Он уговаривал себя — разве новое его занятие зазорно? Другие люди, может быть, подостойнее его, зарабатывают же таким путем свой хлеб! Он ругал себя: чистоплюй, аристократ! Ничего не помогало.
Щеки его уже заранее, еще задолго до того, как он появлялся со своей кипой на улице, начинали лихорадочно гореть. Да что щеки — пылали уши и, казалось, даже глаза. По крайней мере, они совсем смутно различали в табачном чаду кафе невнятицу чьих-то лиц, влажный мрамор столиков…

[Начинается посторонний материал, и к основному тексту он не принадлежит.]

theorem State.Inv.cnt_lt_maxPixels {s : State} (h : s.Inv) (hs : s.seq ∈ [Seq.lit, .fill, .grade]) :
    s.cnt.toNat < s.params.maxPixels := by
  have hb : s.busy = true := by
    by_contra hn
    rcases (State.busy_eq_false_iff s).1 (by simpa using hn) with hi | hi <;> simp [hi] at hs
  exact Nat.lt_of_lt_of_le (h.cnt_lt_pixels hs) (h.pixels_le_maxPixels hb)

/-! ### The obligations -/

/-- Settles O42: a block turn goes on because the invariant keeps CNT inside the frame buffer, and a host turn goes on
in every state. -/
theorem stepNeverStops : Obligations.StepNeverStops := by
  intro s h
  rcases step_cases s with ⟨_, hst⟩ | ⟨rest, _, hst⟩ | ⟨op, rest, _, hst⟩ <;> rw [hst]
  · exact blockStep_goesOn h.cnt_lt_maxPixels
  · exact blockStep_goesOn (h.withSched rest).cnt_lt_maxPixels
  · exact hostStep_goesOn op _

/-- Settles O11, one lemma about the block's step for each way to wait. -/
theorem waitingKeepsAllState : Obligations.WaitingKeepsAllState := by
  intro s u hu hw
  rw [step_of_blockTurn hu]
  rcases hw with hs | hs | ⟨hs, hq, he⟩
  · exact blockStep_idle hs
  · exact blockStep_error hs
  · exact blockStep_hold ((Seq.readsInput_iff_mem _).2 hs) hq he

end Sys2Proof.Machine
end

section
/-! PROOF. The family 10_state.md: what each turn keeps of the registers, what moves the sticky flags, which bytes of FB
a block turn writes, and that every step keeps the invariant. -/

namespace Sys2Proof.Machine

/-! ### What a step can do -/

/-- A step that goes on is the block's turn or a host access. -/
theorem step_turn {s t : State} (h : step s = .next t) :
    (∃ rest, blockStep { s with sched := rest } = .next t) ∨
    (∃ op rest, s.sched = .host op :: rest ∧ hostStep op { s with sched := rest } = .next t) := by
  rcases step_cases s with ⟨_, hst⟩ | ⟨rest, _, hst⟩ | ⟨op, rest, hs, hst⟩ <;> rw [hst] at h
  · exact .inl ⟨s.sched, h⟩
  · exact .inl ⟨rest, h⟩
  · exact .inr ⟨op, rest, hs, h⟩

/-- A block turn starts from s but for the schedule. -/
theorem State.BlockTurn.exists_sched {s u : State} (h : s.BlockTurn u) : ∃ rest, u = { s with sched := rest } := by
  rcases h with ⟨_, rfl⟩ | ⟨_, hu⟩
  · exact ⟨u.sched, rfl⟩
  · exact ⟨_, hu⟩

/-- Everything a command word can do (42_commands.md R171 to R174): SRESET, a rejection outside IDLE, an error from
IDLE, or the start of a command. -/
theorem commandWrite_outcomes {w : Word} {s t : State} (h : commandWrite w s = .next t) :
    (w = 0x0000000F#32 ∧ t = s.softReset) ∨
    (s.seq ≠ .idle ∧ t = s.rejectCommand) ∨
    (s.seq = .idle ∧ ∃ c b, c ≠ .none ∧ t = s.clearCompletion.raise c b) ∨
    (s.seq = .idle ∧ s.dimensionsLegal = true ∧
      ((∃ c, t = s.clearCompletion.startPlane c) ∨ t = s.clearCompletion.startFrame ∨
        t = s.clearCompletion.startGrade)) := by
  rcases commandWrite_eq w s with ⟨hw, ht⟩ | ⟨_, start, hstart, ht⟩ | ⟨_, ht⟩ <;> rw [ht] at h <;>
    obtain rfl := Host.Outcome.next.inj h
  · exact .inl ⟨hw, rfl⟩
  · rcases s.acceptCommand_cases start with ⟨hi, hd, ha⟩ | ⟨hi, _, ha⟩ | ⟨hi, ha⟩ <;> rw [ha]
    · simp only [List.mem_cons, List.not_mem_nil, or_false] at hstart
      refine .inr (.inr (.inr ⟨hi, hd, ?_⟩))
      rcases hstart with rfl | rfl | rfl | rfl | rfl
      · exact .inl ⟨.red, rfl⟩
      · exact .inl ⟨.green, rfl⟩
      · exact .inl ⟨.blue, rfl⟩
      · exact .inr (.inl rfl)
      · exact .inr (.inr rfl)
    · exact .inr (.inr (.inl ⟨hi, .dimension, _, by decide, rfl⟩))
    · exact .inr (.inl ⟨hi, rfl⟩)
  · rcases s.illegalCommand_cases (w.extractLsb' 0 8) with ⟨hi, ha⟩ | ⟨hi, ha⟩ <;> rw [ha]
    · exact .inr (.inr (.inl ⟨hi, .illegalCmd, _, by decide, rfl⟩))
    · exact .inr (.inl ⟨hi, rfl⟩)

/-! ### The parameters -/

theorem commandWrite_params {w : Word} {s t : State} (h : commandWrite w s = .next t) : t.params = s.params := by
  rcases commandWrite_outcomes h with ⟨_, rfl⟩ | ⟨_, rfl⟩ | ⟨_, _, _, _, rfl⟩ | ⟨_, _, ⟨_, rfl⟩ | rfl | rfl⟩ <;> rfl

theorem State.unlessBusy_params {write : State → State} {s : State} (h : (write s).params = s.params) :
    (s.unlessBusy write).params = s.params := by
  rcases s.unlessBusy_cases write with ⟨_, hc⟩ | ⟨_, hc⟩ <;> rw [hc]
  exact h

theorem State.pushInput_params (b : Byte) (s : State) : (s.pushInput b).params = s.params := by
  rcases s.pushInput_cases b with ⟨_, _, hc⟩ | ⟨_, hc⟩ <;> rw [hc]

/-- No host access changes the parameters (00_scope.md R6, R7). -/
theorem hostStep_params {op : HostOp} {s t : State} (h : hostStep op s = .next t) : t.params = s.params := by
  cases op with
  | read a =>
    obtain rfl := Host.Outcome.next.inj h
    rcases hostRead_cases a s with ⟨_, h⟩ | ⟨_, h⟩ <;> rw [h]
  | write a w =>
    rcases hostWrite_cases h with rfl | ⟨v, hv, hc⟩
    · rfl
    · have hp : v.params = s.params := by rw [hv]
      rw [← hp]
      rcases hc with ⟨_, hc⟩ | ⟨_, rfl⟩ | ⟨_, rfl⟩ | ⟨_, rfl⟩ | ⟨_, rfl⟩ | ⟨_, rfl⟩ | ⟨_, rfl⟩ | ⟨_, rfl⟩ | rfl |
        ⟨k, _, _, rfl⟩
      · exact commandWrite_params hc
      · rfl
      · exact State.unlessBusy_params rfl
      · exact State.unlessBusy_params rfl
      · exact State.unlessBusy_params rfl
      · rfl
      · exact State.pushInput_params _ v
      · rfl
      · rfl
      · obtain ⟨m, hm⟩ := State.writeWindowWord_frame k w v
        exact State.unlessBusy_params (by rw [hm])

/-! ### The sticky flags -/

/-- What the counters of a sample leave alone, besides what `State.advanceRun_keeps` says. -/
theorem State.advanceRun_rejections (s : State) :
    s.advanceRun.cmdRej = s.cmdRej ∧ s.advanceRun.wrRej = s.wrRej ∧ s.advanceRun.inRej = s.inRej := by
  rcases s.advanceRun_cases with ⟨_, ht⟩ | ⟨_, ht⟩ <;> rw [ht]
  · rcases s.countSample.planeEnd_cases with ⟨_, h⟩ | ⟨_, _, h⟩ | ⟨_, _, _, _, h⟩ | ⟨_, _, _, h⟩ <;> rw [h] <;>
      exact ⟨rfl, rfl, rfl⟩
  · exact ⟨rfl, rfl, rfl⟩

/-- The counters of a pixel: the command ends with the last one (41_color_grader.md R149, R150). -/
theorem State.advanceGrade_cases (s : State) :
    ((s.cnt + 1).toNat = s.pixels ∧ s.advanceGrade = ({ s with cnt := s.cnt + 1 } : State).complete) ∨
    ((s.cnt + 1).toNat ≠ s.pixels ∧ s.advanceGrade = { s with cnt := s.cnt + 1 }) := by
  by_cases h : (s.cnt + 1).toNat = s.pixels
  · exact .inl ⟨h, if_pos h⟩
  · exact .inr ⟨h, if_neg h⟩

/-- What the counters of a pixel leave alone; DONE can only rise, with STATE becoming IDLE. -/
theorem State.advanceGrade_keeps (s : State) :
    s.advanceGrade.fb = s.fb ∧ s.advanceGrade.endFlag = s.endFlag ∧
    (s.advanceGrade.cmdRej = s.cmdRej ∧ s.advanceGrade.wrRej = s.wrRej ∧ s.advanceGrade.inRej = s.inRej) ∧
    (s.advanceGrade.done = s.done ∨ (s.advanceGrade.done = true ∧ s.advanceGrade.seq = .idle)) := by
  rcases s.advanceGrade_cases with ⟨_, h⟩ | ⟨_, h⟩ <;> rw [h]
  · exact ⟨rfl, rfl, ⟨rfl, rfl, rfl⟩, .inr ⟨rfl, rfl⟩⟩
  · exact ⟨rfl, rfl, ⟨rfl, rfl, rfl⟩, .inl rfl⟩

theorem State.busy_of_seq {s : State} {q : Seq} (hs : s.seq = q) (hi : q ≠ .idle) (he : q ≠ .error) :
    s.busy = true := by
  simp [State.busy, hs, hi, he]

/-- A block turn raises no rejection flag, sets DONE only where a busy block ends in IDLE, sets END only at a marker,
with DONE, and clears nothing (10_state.md R47). -/
theorem blockStep_flags {s t : State} (h : blockStep s = .next t) :
    (t.cmdRej = s.cmdRej ∧ t.wrRej = s.wrRej ∧ t.inRej = s.inRej) ∧
    (t.done = s.done ∨ s.busy = true ∧ t.done = true ∧ t.seq = .idle) ∧
    (t.endFlag = s.endFlag ∨ s.seq = .marker ∧ t.endFlag = true ∧ t.done = true) := by
  rcases blockStep_cases h with ⟨_, rfl⟩ | ⟨_, _, _, rfl⟩ | ⟨q, _, _, rfl⟩ | ⟨q, hs, _, rfl⟩ |
    ⟨b, q, _, _, _, _, rfl⟩ | ⟨b, q, _, _, rfl⟩ | ⟨b, q, hs, _, _, rfl⟩ | ⟨b, q, _, _, rfl⟩ | ⟨hs, _, rfl⟩ |
    ⟨hs, _, rfl⟩
  · exact ⟨⟨rfl, rfl, rfl⟩, .inl rfl, .inl rfl⟩
  · exact ⟨⟨rfl, rfl, rfl⟩, .inl rfl, .inl rfl⟩
  · exact ⟨⟨rfl, rfl, rfl⟩, .inl rfl, .inl rfl⟩
  · exact ⟨⟨rfl, rfl, rfl⟩, .inr ⟨State.busy_of_seq hs nofun nofun, rfl, rfl⟩, .inr ⟨hs, rfl, rfl⟩⟩
  · exact ⟨⟨rfl, rfl, rfl⟩, .inl rfl, .inl rfl⟩
  · rcases State.startRun_cases (if b.getLsbD 7 then .repv else .lit) (declaredCount b) b (s.consumed q)
      with ⟨_, _, h⟩ | ⟨_, h⟩ <;> rw [h] <;> exact ⟨⟨rfl, rfl, rfl⟩, .inl rfl, .inl rfl⟩
  · obtain ⟨_, _, _, _, _, _, _, _, _, he, hd⟩ :=
      State.advanceRun_keeps { s.consumed q with fb := Memory.write s.fb s.writeIndex b }
    exact ⟨State.advanceRun_rejections _, hd.imp id fun hd => ⟨State.busy_of_seq hs nofun nofun, hd⟩, .inl he⟩
  · exact ⟨⟨rfl, rfl, rfl⟩, .inl rfl, .inl rfl⟩
  · obtain ⟨_, _, _, _, _, _, _, _, _, he, hd⟩ :=
      State.advanceRun_keeps { s with fb := Memory.write s.fb s.writeIndex s.runVal }
    exact ⟨State.advanceRun_rejections _, hd.imp id fun hd => ⟨State.busy_of_seq hs nofun nofun, hd⟩, .inl he⟩
  · obtain ⟨_, he, hr, hd⟩ := State.advanceGrade_keeps
      { s with fb := Memory.writePixel s.fb s.cnt.toNat (gradePixel s.gradeReg (s.pixelAt s.cnt.toNat)) }
    exact ⟨hr, hd.imp id fun hd => ⟨State.busy_of_seq hs nofun nofun, hd⟩, .inl he⟩

/-- The five sticky flags of t are those of s (10_state.md R47). -/
def State.SameFlags (s t : State) : Prop :=
  t.done = s.done ∧ t.endFlag = s.endFlag ∧ t.cmdRej = s.cmdRej ∧ t.wrRej = s.wrRej ∧ t.inRej = s.inRej

theorem hostRead_flags (a : Word) (s : State) : s.SameFlags (hostRead a s) := by
  rcases hostRead_cases a s with ⟨_, h⟩ | ⟨_, h⟩ <;> rw [h] <;> exact ⟨rfl, rfl, rfl, rfl, rfl⟩

/-- What a host write of w to a can do to the sticky flags, from s to t (10_state.md R47). -/
inductive HostWriteFlags (a w : Word) (s t : State) : Prop where
  | sreset (ha : a = 0x00#32) (hw : w = 0x0000000F#32) (h : s.softReset.SameFlags t)
  | statusWrite (ha : a = 0x04#32) (h : (s.clearFlags w).SameFlags t)
  | commandTaken (ha : a = 0x00#32) (hs : s.seq = .idle) (h : s.clearCompletion.SameFlags t)
  | commandRejected (ha : a = 0x00#32) (hs : s.seq ≠ .idle) (h : s.rejectCommand.SameFlags t)
  | pushDropped (ha : a = 0x18#32) (h : ({ s with inRej := true } : State).SameFlags t)
  | writeRefused (hb : s.busy = true) (h : ({ s with wrRej := true } : State).SameFlags t)
  | unmoved (h : s.SameFlags t)
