-- ==== Sys2Proof/Decode.lean ====
section
/-! DEFINITION. Decoding and encoding of command words (30_encoding.md R121 to R124), and `decodeTableWord`. A command
word is one 32-bit word; the port has no byte order of its own (R120, R133). -/

namespace Sys2Proof

open Machine (bits bit)

/-- Why a word spells no command (30_encoding.md R124): its opcode is reserved, or its opcode is valid and a
must-be-zero bit of R123 is set. Both are the one outcome `reserved_command` of 60_exceptions.md R442. -/
inductive DecodeError where
  /-- `OPC` 0x0 or 0x7 to 0xF. -/
  | reservedOpcode
  /-- A set must-be-zero bit beside a valid `OPC`. -/
  | mustBeZero
deriving DecidableEq, Repr

/-- `OPC`, bits 31:28 of the word (R121). -/
def opcField (w : Nat) : Nat := bits w 31 28

/-- `ADDR`, bits 25:16 (R123). -/
def addrField (w : Nat) : Nat := bits w 25 16

/-- `DATA`, bits 7:0 (R123). -/
def dataField (w : Nat) : Nat := bits w 7 0

/-- `CH`, bits 19:16 (R123). -/
def chField (w : Nat) : Nat := bits w 19 16

/-- `M`, bit 0 (R123). -/
def mField (w : Nat) : Bool := bit w 0

/-- `PADDR`, bits 23:8 (R123). -/
def paddrField (w : Nat) : Nat := bits w 23 8

/-- The must-be-zero bits of a valid opcode are all clear (R123). -/
def reservedClear (w : Nat) : Bool :=
  match opcField w with
  | 1 => decide (bits w 27 26 = 0) && decide (bits w 15 8 = 0)
  | 2 => decide (bits w 27 26 = 0) && decide (bits w 15 0 = 0)
  | 3 => decide (bits w 27 0 = 0)
  | 4 => decide (bits w 27 0 = 0)
  | 5 => decide (bits w 27 20 = 0) && decide (bits w 15 1 = 0)
  | 6 => decide (bits w 27 24 = 0)
  | _ => true

/-- The command of an opcode, its operands read from the word; none for a reserved opcode (R122, R123). -/
def opcodeCommand (w : Nat) : Option Instr :=
  match opcField w with
  | 1 => some (.wr (addrField w) (dataField w))
  | 2 => some (.rd (addrField w))
  | 3 => some .adv
  | 4 => some .rst
  | 5 => some (.mute (chField w) (mField w))
  | 6 => some (.pcmw (paddrField w) (dataField w))
  | _ => none

/-- The command a word spells, or why it spells none (R122 to R124). Total. -/
def decode (w : Command) : Except DecodeError Instr :=
  match opcodeCommand w.toNat with
  | none => .error .reservedOpcode
  | some i => if reservedClear w.toNat then .ok i else .error .mustBeZero

/-- The word of a command as a number: the opcode and each operand at its place, every other bit 0 (R123). -/
def encodeNat : Instr → Nat
  | .wr addr data => 1 * 2 ^ 28 + addr * 2 ^ 16 + data
  | .rd addr => 2 * 2 ^ 28 + addr * 2 ^ 16
  | .adv => 3 * 2 ^ 28
  | .rst => 4 * 2 ^ 28
  | .mute ch m => 5 * 2 ^ 28 + ch * 2 ^ 16 + m.toNat
  | .pcmw paddr data => 6 * 2 ^ 28 + paddr * 2 ^ 8 + data

/-- The command word of a well-formed command (R123). -/
def encode (i : Instr) : Command := BitVec.ofNat 32 (encodeNat i)

/-- A row of spec/opcode_table.json as match and mask (30_encoding.md R123). -/
structure OpcodeRow where
  mnemonic : String
  pattern : Command
  mask : Command
deriving DecidableEq, Repr

/-- The match and mask pairs of 30_encoding.md R123. -/
def opcodeTable : List OpcodeRow :=
  [⟨"wr", 0x10000000#32, 0xFC00FF00#32⟩,
   ⟨"rd", 0x20000000#32, 0xFC00FFFF#32⟩,
   ⟨"adv", 0x30000000#32, 0xFFFFFFFF#32⟩,
   ⟨"rst", 0x40000000#32, 0xFFFFFFFF#32⟩,
   ⟨"mute", 0x50000000#32, 0xFFF0FFFE#32⟩,
   ⟨"pcmw", 0x60000000#32, 0xFF000000#32⟩]

/-- The mnemonic of a command (R122). -/
def Instr.mnemonic : Instr → String
  | .wr _ _ => "wr"
  | .rd _ => "rd"
  | .adv => "adv"
  | .rst => "rst"
  | .mute _ _ => "mute"
  | .pcmw _ _ => "pcmw"

/-- A word fits a row: `word & mask == match` (R123). -/
def OpcodeRow.fits (r : OpcodeRow) (w : Command) : Bool := w &&& r.mask == r.pattern

/-- The command decoded from the low `nbits` bits of `w` as one command word, or none where the decoder refuses. Every
row has 32 bits, numbered as the command word's own (R121; log entry 14). -/
def decodeTableWord (nbits w : Nat) : Option Instr :=
  match decode (BitVec.ofNat 32 (w % 2 ^ nbits)) with
  | .ok i => some i
  | .error _ => none

end Sys2Proof
end

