-- ==== Sys2Proof/Machine/Reference.lean ====
section
/-! DEFINITION. The Reference Configuration (RC) of 92_eei_decisions.md section 2: the value the spec chose for each
OPEN parameter, "used only by test vectors" (00_scope.md R16). No meaning reads these: a meaning takes an instance's
parameters as an argument (Config.lean), and the RC serves to evaluate the spec's test vectors and to show that
admissible parameters exist. Each function has its constraints of section 2 proved beside it. -/

namespace Sys2Proof.Machine

/-! ## Sine (P8, 43_waveform.md R273) -/

/-- Quarter sine table, entries 0 to 127. -/
def sineRow0 : List Nat :=
  [0, 50, 101, 151, 201, 251, 301, 352, 402, 452, 502, 552, 603, 653, 703, 753,
   803, 853, 903, 953, 1003, 1053, 1102, 1152, 1202, 1252, 1301, 1351, 1400, 1450, 1499, 1549,
   1598, 1647, 1696, 1746, 1795, 1844, 1893, 1941, 1990, 2039, 2088, 2136, 2185, 2233, 2281, 2330,
   2378, 2426, 2474, 2522, 2569, 2617, 2665, 2712, 2759, 2807, 2854, 2901, 2948, 2995, 3041, 3088,
   3135, 3181, 3227, 3273, 3319, 3365, 3411, 3457, 3502, 3547, 3593, 3638, 3683, 3728, 3772, 3817,
   3861, 3905, 3950, 3994, 4037, 4081, 4124, 4168, 4211, 4254, 4297, 4340, 4382, 4425, 4467, 4509,
   4551, 4592, 4634, 4675, 4716, 4757, 4798, 4839, 4879, 4920, 4960, 5000, 5039, 5079, 5118, 5157,
   5196, 5235, 5274, 5312, 5350, 5388, 5426, 5463, 5501, 5538, 5575, 5612, 5648, 5684, 5720, 5756]

/-- Quarter sine table, entries 128 to 255. -/
def sineRow1 : List Nat :=
  [5792, 5827, 5863, 5898, 5932, 5967, 6001, 6035, 6069, 6103, 6136, 6169, 6202, 6235, 6267, 6300,
   6332, 6363, 6395, 6426, 6457, 6488, 6519, 6549, 6579, 6609, 6638, 6668, 6697, 6726, 6754, 6783,
   6811, 6838, 6866, 6893, 6920, 6947, 6973, 7000, 7026, 7051, 7077, 7102, 7127, 7152, 7176, 7200,
   7224, 7247, 7271, 7294, 7316, 7339, 7361, 7383, 7405, 7426, 7447, 7468, 7488, 7509, 7528, 7548,
   7567, 7587, 7605, 7624, 7642, 7660, 7678, 7695, 7712, 7729, 7745, 7762, 7778, 7793, 7809, 7824,
   7838, 7853, 7867, 7881, 7894, 7908, 7921, 7933, 7946, 7958, 7969, 7981, 7992, 8003, 8013, 8024,
   8034, 8043, 8053, 8062, 8070, 8079, 8087, 8095, 8102, 8110, 8116, 8123, 8129, 8135, 8141, 8146,
   8152, 8156, 8161, 8165, 8169, 8172, 8176, 8179, 8181, 8183, 8185, 8187, 8189, 8190, 8190, 8191]

/-- Quarter sine table, entries 256 to 256. -/
def sineRow2 : List Nat :=
  [8191]

/-- The quarter sine table `round(8191 × sin(2πi/1024))`, `i` = 0 to 256 (43_waveform.md R273). -/
def rcQuarterSine : List Nat := sineRow0 ++ sineRow1 ++ sineRow2
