-- ==== Sys2Proof/Machine/Mixer.lean ====
section
/-! DEFINITION. The output mixer (47_mixer.md): the 64-bit sum, the DC blocker and the output saturation. -/

namespace Sys2Proof.Machine

/-- A value lies in the signed 64-bit range. -/
def fits64 (v : Int) : Bool := decide (-2 ^ 63 ≤ v) && decide (v < 2 ^ 63)

/-- Signed 64-bit accumulation from `acc`: the sum, where no partial sum leaves the range (47_mixer.md R420). -/
def accumulate64 : Int → List Int → Option Int
  | acc, [] => some acc
  | acc, x :: xs => if fits64 (acc + x) then accumulate64 (acc + x) xs else none

/-- The sum of the channels' contributions in the 64-bit accumulator; a free value where it leaves the range, which the
spec gives no result for (47_mixer.md R420, DESIGN CHOICE, log entry 5). -/
def mixSum (xs : List Int) : BitVec 64 :=
  match accumulate64 0 xs with
  | some v => BitVec.ofInt 64 v
  | none => Config.sumOverflow xs

/-- `dcblock(x, X1, Y1)`: the output, exact (47_mixer.md R421). -/
def dcOutput (P : Params) (x x1 y1 : BitVec 64) : Int := x.toInt - x1.toInt + asr (P.hpfR * y1.toInt) 16

/-- What `Y1` holds after it; a free value where the output leaves the 64-bit range (47_mixer.md R421, DESIGN CHOICE, log
entry 6). -/
def dcStored (P : Params) (x x1 y1 : BitVec 64) : BitVec 64 :=
  if fits64 (dcOutput P x x1 y1) then BitVec.ofInt 64 (dcOutput P x x1 y1) else Config.dcOverflow x.toInt x1 y1

/-- `sat32(y)` (47_mixer.md R422). -/
def sat32 (y : Int) : Int := clamp y (-2 ^ 31) (2 ^ 31 - 1)

/-- `mix(Lc, Rc)`: the global state after it and the stereo pair (47_mixer.md R420 to R422). -/
def mix (P : Params) (ls rs : List Int) (g : Globals) : Globals × Int × Int :=
  let xl := mixSum ls
  let xr := mixSum rs
  ({ g with
      hx1l := xl, hy1l := dcStored P xl g.hx1l g.hy1l,
      hx1r := xr, hy1r := dcStored P xr g.hx1r g.hy1r },
    sat32 (dcOutput P xl g.hx1l g.hy1l), sat32 (dcOutput P xr g.hx1r g.hy1r))

end Sys2Proof.Machine
end

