-- ==== Sys2Proof/Machine/Dispatch.lean ====
section
/-! DEFINITION. The meaning of every host command, one arm per constructor of Instr. -/

namespace Sys2Proof.Machine

def exec (i : Instr) (s : State) : Host.Outcome State Fault Refusal :=
  match i with
  | .wr addr data => Sys2Proof.Machine.execWr addr data s
  | .rd addr => Sys2Proof.Machine.execRd addr s
  | .adv => Sys2Proof.Machine.execAdv s
  | .rst => Sys2Proof.Machine.execRst s
  | .mute ch m => Sys2Proof.Machine.execMute ch m s
  | .pcmw paddr data => Sys2Proof.Machine.execPcmw paddr data s

end Sys2Proof.Machine
end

Не выдержав, спотыкаясь на крутых ступеньках (кафе, как правило, помещались в полуподвальчиках), он выскакивал стремглав на волю, бежал куда-нибудь за угол и там принимался горько укорять себя: опять не выдержал!
С наступлением вечера тротуары Невского густо заполнялись праздной толпой.
Скользили по торцам блистающие лаком автомобили французских, итальянских, американских фирм, — число их во время войны заметно возросло.
В быстроте с ними успешно соперничали лихачи: протянув вожжи струной, неистово прорезая воздух жеребячьим «э-эгись!», кучера пускали коней вихрем, только брызги летели во все стороны…
Так вот для чего, оказывается, нужны длинные — по ступицы — сетки на рысаках: чтобы комки грязи (а зимой — снега) не попадали случайно в богато одетых седоков.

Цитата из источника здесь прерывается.